Tras terminar su labor y con gran temor abrió la puerta. Se encontró afuera con un lacayo del rey, quien pomposamente le puso en la mano una vieja bolsa de cuero marrón, diciéndole:
  • En pago a vuestra gran sabiduría y acierto con la enfermedad de la odalisca del rey.
Iba a explicarle al lacayo que él no era el hechicero, que era un simple interventor del Gobernador, que estaba catalogando todo aquello, más apenas hubo abierto la boca para explicarse, el lacayo ya estaba montado en su caballo y partiendo presto de vuelta al castillo.
No había ningún alma más en los alrededores, e intrigado, abrió aquella pequeña bolsa, en cuyo interior halló esta piedra brillante.

  • ¡Ooohhh, abuelo! ¡ Cómo brilla y parece que huele!.
  • Así es
  • ¿Y hace cuanto tiempo que la tienes tú?
  • Pues desde que murió mi abuelo hace sesenta años.
  • ¿Y nos la vas a regalar?
  • ¡Claro! Pero con una condición, que busquéis a su propietario y se la entreguéis.
  • Pero abuelo, ¿Cómo vamos a saber quién es? Tú no has podido ¿verdad?

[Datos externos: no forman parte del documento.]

-- ==== Sys2Proof/Certificates/Slice0/Obligations.lean ====
section
/-!
DEFINITION. The statements for the provers, each from a numbered rule of the spec. A statement about every state holds
for every parameter record too, since the parameters stand in the state.
-/

open Sys2Proof Sys2Proof.Machine

/-! ## Stimulus words (R101 to R103) and the step -/

/-- Decoding what the encoder wrote gives the instruction back, for every instruction and every operand value. -/
def Obligations.DecodeReturnsWhatEncodeWrote : Prop :=
  ∀ i : Instr, decode (encode i) = .ok i

/-- A stimulus has one meaning: encoding what the decoder read gives the stimulus back. -/
def Obligations.EncodeReturnsWhatDecodeRead : Prop :=
  ∀ (x : Stimulus) (i : Instr), decode x = .ok i → encode i = x

/-- R102: the operation codes and payloads, as the operation rules' "Encoding" lines compute the words. -/
def Obligations.EncodingsAreTheRulesWords : Prop :=
  encode .rst = .word 0x00000000 ∧
  (∀ a b, encode (.qedge a b) =
    .word (0x10000000 ||| ((BitVec.ofBool a).setWidth 32 <<< 1) ||| (BitVec.ofBool b).setWidth 32)) ∧
  encode .xchg = .word 0x20000000 ∧
  (∀ r : BitVec 16, encode (.scan r) = .word (0x30000000 ||| r.setWidth 32)) ∧
  (∀ lvl, encode (.emsedge lvl) = .word (0x40000000 ||| (BitVec.ofBool lvl).setWidth 32)) ∧
  (∀ lvl, encode (.emschk lvl) = .word (0x50000000 ||| (BitVec.ofBool lvl).setWidth 32)) ∧
  (∀ xn yn zn, encode (.axedge xn yn zn) =
    .word (0x60000000 ||| ((BitVec.ofBool zn).setWidth 32 <<< 2) ||| ((BitVec.ofBool yn).setWidth 32 <<< 1) |||
      (BitVec.ofBool xn).setWidth 32)) ∧
  encode .disp = .word 0x70000000 ∧
  encode .refr = .word 0x80000000 ∧
  (∀ d : BitVec 28, encode (.tadv d) = .word (0x90000000 ||| d.setWidth 32))

/-- R103: exactly the words of the table's rows spell an operation; a reserved `OP` is reported as such; a step refuses
the others, and refuses a well-formed word whose operation is not enabled. -/
def Obligations.ReservedWordsAreRefused : Prop :=
  (∀ w, (∃ i, decodeWord w = .ok i) ↔ (Stimulus.word w).wellFormed = true) ∧
  (∀ w, decodeWord w = .error .reservedOp ↔ 0xA ≤ (w.extractLsb' 28 4).toNat) ∧
  (∀ (s : State) (w : BitVec 32) (rest : List Stimulus), s.stim = .word w :: rest →
    (Stimulus.word w).wellFormed = false → ∃ e, step s = .refused (.badWord e)) ∧
  (∀ (s : State) (w : BitVec 32) (rest : List Stimulus) (i : Instr), s.stim = .word w :: rest →
    decodeWord w = .ok i → enabled i { s with stim := rest } = false → ∃ r, step s = .refused r)

/-- The words of 95_test_vectors.md section 2.8 and four LUT indices decode as that section and R92 list them. -/
def Obligations.ListedWordsDecode : Prop :=
  decodeWord 0x00000000 = .ok .rst ∧ decodeWord 0x10000002 = .ok (.qedge true false) ∧
  decodeWord 0x10000004 = .error .nonzeroPayload ∧ decodeWord 0x20000000 = .ok .xchg ∧
  decodeWord 0x20000001 = .error .nonzeroPayload ∧ decodeWord 0x3000DFFF = .ok (.scan 0xDFFF) ∧
  decodeWord 0x3001FFFF = .error .nonzeroPayload ∧ decodeWord 0x40000001 = .ok (.emsedge true) ∧
  decodeWord 0x50000000 = .ok (.emschk false) ∧ decodeWord 0x60000005 = .ok (.axedge true false true) ∧
  decodeWord 0x60000008 = .error .nonzeroPayload ∧ decodeWord 0x70000000 = .ok .disp ∧
  decodeWord 0x80000000 = .ok .refr ∧ decodeWord 0x9FFFFFFF = .ok (.tadv 268435455) ∧
  decodeWord 0xA0000000 = .error .reservedOp ∧ decodeWord 0xFFFFFFFF = .error .reservedOp ∧
  decode (.index 0b0000) = .ok .lut0 ∧ decode (.index 0b0111) = .ok .lut7 ∧
  decode (.index 0b1000) = .ok .lut8 ∧ decode (.index 0b1111) = .ok .lut15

  • Sí, yo le encontré, pero estaba tan colgado de sus hierbas que se pasaba el día viajando mentalmente, y no conseguí encontrarle cuerdo para explicarle porque le daba esta piedra.
Veréis, vuestro tatarabuelo comprendió desde el primer instante que esta piedra no le pertenecía, indagó donde tenía el Gobernador encerrado al hechicero para poder entregarle un bien tan preciado. Quizás la piedra pudiera restituirle la libertad, más tuvo muy mala suerte, porque cuando le halló sólo encontró las cenizas ya que había sido quemado en la hoguera por brujo.
Desde entonces, de generación en generación, un miembro de nuestra familia tiene la obligación de encontrar al heredero del hechicero y poder entregarle la piedra.
Pero se ve que sus descendientes siguen rodeándose de hierbas, especias y otros polvos afines, y no llegamos a tiempo de conseguirlo.
Seguiré intentándolo, pero mi tiempo se acaba, y esta dichosa misión le tocará a uno de vosotros, y quien sabe, tal vez, por fin, esta familia consiga cumplir el cometido histórico de restituir la piedra brillante a sus legítimos dueños.